Guest Commentary: Jury Justice

A class-action lawsuit challenges the permanent exclusion of people with felony convictions from serving on juries.

By Jay A. Fernandez

When Manhattan resident Daudi Justin was studying for his undergraduate degree at Columbia University in 2016, he received a jury summons. He was astonished to learn that he was permanently disqualified from serving on a jury because of a past felony conviction. Justin had been arrested for drug possession nearly a decade earlier, an experience in part that prompted him to pursue a law degree to fight for prisoners’ rights. Now a staff attorney with the Neighborhood Defender Service of Harlem, he represents clients in the same courts that bar him from sitting on juries.

Justin is co-lead plaintiff in a first-of-its-kind class-action lawsuit, Justin v. Tingling, filed in federal district court in Manhattan in December 2022 by the New York Civil Liberties Union (NYCLU). The case challenges the permanent exclusion of people with felony convictions from serving on juries. Decades of racialized policing and prosecution targeting Black residents have resulted in the mass disenfranchisement of Black people in Manhattan from the jury pool. A jury ban mocks the very idea of the equal administration of justice and the guarantee of an impartial jury.

“People [on juries] interpret things differently and may not understand the context of certain evidence that’s produced,” says Justin. “That’s why it’s harmful not having that diversity of perspective in the jury pool. We lose out on justice.”

Taking an approach that has proven effective in voter discrimination cases, the NYCLU is using statistical patterns of gross racial discrimination to argue against the jury ban in New York County. A favorable ruling could provide a legal blueprint for challenging similar criminal-record-based disqualifications state and nationwide. Manhattan has the worst disparities in arrest and conviction rates between Black people and white people of any county in the state. Approximately 25 percent of Manhattan’s otherwise eligible Black residents — a staggering 38,000 people — have been disqualified from jury service. Justin’s 2009 conviction came in the midst of a 20-year period during which Black people in Manhattan were convicted of felonies at a rate more than 21 times greater than white people. And the crime of which he was convicted — a remnant of the racist Rockefeller Drug Laws, which provided harsh sentences for drug offenses — is now classified as a misdemeanor.

The NYCLU also continues to advocate for the passage of the Jury of Our Peers Act, which would repeal New York’s lifetime categorical ban on jury service by people with past felony convictions. The bill, which will begin the 2024 legislative session on the chamber floor, moved through Assembly committees last year. In partnership with Assemblymember Jeffrion Aubry, the NYCLU has garnered support for this critical bill among advocacy groups and recruited co-sponsors.
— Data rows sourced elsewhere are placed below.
-- ==== Sys2Proof/Word.lean ====
section
/-!
DEFINITION. The words the spec counts and sends: characters of the cabinet line and bytes of the configuration block, timestamps,
moments, ranks, slicer level codes and glyph codes.
-/

namespace Sys2Proof

/-- One character of the cabinet line (R62) or one byte of the configuration block (R184). -/
abbrev Byte := BitVec 8

/-- A timestamp of the free-running tick counter: 32 bits, wrapping (R2). -/
abbrev Stamp := BitVec 32

/-- A moment, in ticks of 1/48 µs since node reset (00_scope, Conventions, Time). -/
abbrev Moment := Nat

/-- A node's rank, 0 to 7 (00_scope, Terms). -/
abbrev Rank := Fin 8

/-- A slicer level code, 0 to 255 (00_scope, Terms). -/
abbrev Code := Fin 256

/-- A glyph code of the overlay, 0 to 63 (R163). -/
abbrev Glyph := Fin 64

/-- A handover number: 8 bits, wrapping from 255 to 0 (00_scope, Terms). -/
abbrev HandoverNumber := BitVec 8

end Sys2Proof
end

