-- ==== Sys2Proof/Machine/Coins.lean ====
section
/-!
DEFINITION. The coin unit: duty (R138), counts (R139 to R144), delivery (R145, R146) and the coin-block line (R147).
-/

namespace Sys2Proof.Machine

/-- The largest count (R140). -/
def coinLimit : Nat := 31

/-- The jam limit: 250 ms (R135, R137). -/
def jamLimit : Nat := ms 250

/-- An increase of a count, held at 31 (R140). -/
def addCoins (count more : Nat) : Nat :=
  min coinLimit (count + more)

/-- Whether an increase would take the count above 31 (R140). -/
def coinsOverflow (count more : Nat) : Bool :=
  decide (coinLimit < count + more)

/-- The duty a role gives (R138). -/
def dutyOf : Role → CoinDuty
  | .holding => .own
  | .offering => .own
  | .passing => .carrying
  | .startup => .none
  | .withdrawn => .none
  | .standby => .none
  | .bidding => .none
  | .accepted => .none

/-- Whether CBLK is asserted (R147). -/
def cblkAsserted (dormant : Bool) (role : Role) (view : Option Rank) (board : BoardState) : Bool :=
  dormant ||
    match role with
    | .startup => true
    | .bidding => true
    | .passing => true
    | .accepted => true
    | .standby => view.isNone
    | .holding => board != .ready
    | .offering => board != .ready
    | .withdrawn => false

/-- The coin unit decides the drive of CBLK again (R147). -/
def State.decideCblk (s : State) : State :=
  { s with cnu := { s.cnu with cblk := cblkAsserted s.cnu.dormant s.spe.role s.spe.view s.bsv.board } }

/-- The IDLE check of a channel: with a coin pending and the board READY it enters PULSE (R145). A dormant unit delivers nothing
(R135). -/
def State.idleCheck (s : State) (ch : Channel) : State :=
  let c := s.cnu.chan ch
  if s.cnu.dormant = false ∧ c.delivery = .idle ∧ 0 < c.pending ∧ s.bsv.board = .ready then
    { s with cnu := s.cnu.setChan ch { c with delivery := .pulse, timer := s.after (ms s.quantities.coinPulseMs) } }
  else s

/-- A pulse is cut short: the channel enters GAP with the gap timer started, and its coin stays owed (R146). -/
def State.cutPulse (s : State) (ch : Channel) : State :=
  let c := s.cnu.chan ch
  match c.delivery with
  | .pulse => { s with cnu := s.cnu.setChan ch { c with delivery := .gap, timer := s.after (ms s.quantities.coinGapMs) } }
  | _ => s

/-- An increase of a channel's pending count, saturating, and the IDLE check it may pass (R140, R145). -/
def State.addPending (s : State) (ch : Channel) (more : Nat) : State :=
  let c := s.cnu.chan ch
  { s with cnu := { s.cnu.setChan ch { c with pending := addCoins c.pending more } with
      overflow := s.cnu.overflow || coinsOverflow c.pending more } }.idleCheck ch

/-- An increase of a channel's carried count by one (R139, R140). -/
def State.addCarried (s : State) (ch : Channel) : State :=
  let c := s.cnu.chan ch
  { s with cnu := { s.cnu.setChan ch { c with carried := addCoins c.carried 1 } with
      overflow := s.cnu.overflow || coinsOverflow c.carried 1 } }

/-- An increase of a channel's late count by one (R139, R140). -/
def State.addLate (s : State) (ch : Channel) : State :=
  let c := s.cnu.chan ch
  { s with cnu := { s.cnu.setChan ch { c with late := addCoins c.late 1 } with
      overflow := s.cnu.overflow || coinsOverflow c.late 1 } }

/-- A role handed to the coin unit: duty and CBLK (R138, R147). -/
def State.coinRole (s : State) (role : Role) : State :=
  { s with cnu := { s.cnu with duty := dutyOf role } }.decideCblk

/-- A board state handed to the coin unit: delivery starts or is cut, and CBLK is decided again (R145 to R147). -/
def State.coinBoard (s : State) (board : BoardState) : State :=
  match board with
  | .ready => ((s.idleCheck .one).idleCheck .two).decideCblk
  | _ => ((s.cutPulse .one).cutPulse .two).decideCblk

/-- The present carried counts (R141). -/
def CoinUnit.carriedCounts (u : CoinUnit) : Nat × Nat :=
  (u.one.carried, u.two.carried)

/-- Freeze: the duty becomes LATE; the carried counts keep their values (R141). -/
def State.coinFreeze (s : State) : State :=
  { s with cnu := { s.cnu with duty := .late } }

/-- The carried and late counts of both channels become 0. -/
def CoinUnit.clearTravelling (u : CoinUnit) : CoinUnit :=
  { u with one := { u.one with carried := 0, late := 0 }, two := { u.two with carried := 0, late := 0 } }

/-- The PASS has been delivered: LATE COINS if a late count is above 0, then the travelling counts are cleared (R142). -/
def State.coinDelivered (s : State) : State :=
  { s with cnu := { s.cnu.clearTravelling with
      lateCoins := s.cnu.lateCoins || decide (0 < s.cnu.one.late) || decide (0 < s.cnu.two.late) } }

/-- One channel of a failed handover: carried, then late, return to pending (R143). -/
def State.returnCoins (s : State) (ch : Channel) : State :=
  (s.addPending ch (s.cnu.chan ch).carried).addPending ch (s.cnu.chan ch).late

/-- The handover has failed: the counts of both channels return to pending, and the travelling counts are cleared (R143). -/
def State.coinFailed (s : State) : State :=
  let s := (s.returnCoins .one).returnCoins .two
  { s with cnu := s.cnu.clearTravelling }

/-- The target seats: the PASS's carried counts join the pending counts (R144). -/
def State.coinSeated (s : State) (c1 c2 : Nat) : State :=
  (s.addPending .one c1).addPending .two c2

/-- The coin unit takes LOAD END: sampling starts, EC1 and EC2 take their idle level, and the checks apply (R135, R136, R145,
R147). -/
def State.coinLoadEnd (s : State) : State :=
  (({ s with cnu := { s.cnu with dormant := false } }.idleCheck .one).idleCheck .two).decideCblk

end Sys2Proof.Machine
end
Jury service is a fundamental right. It holds law enforcement, prosecutors, and judges accountable in a criminal legal system that is inherently biased.

“If more individuals who feel a certain way about the system are on the jury, they have the power to determine the cases,” says Justin. “So not only is jury duty participating in the democratic process, it’s also a way of exercising your political power.”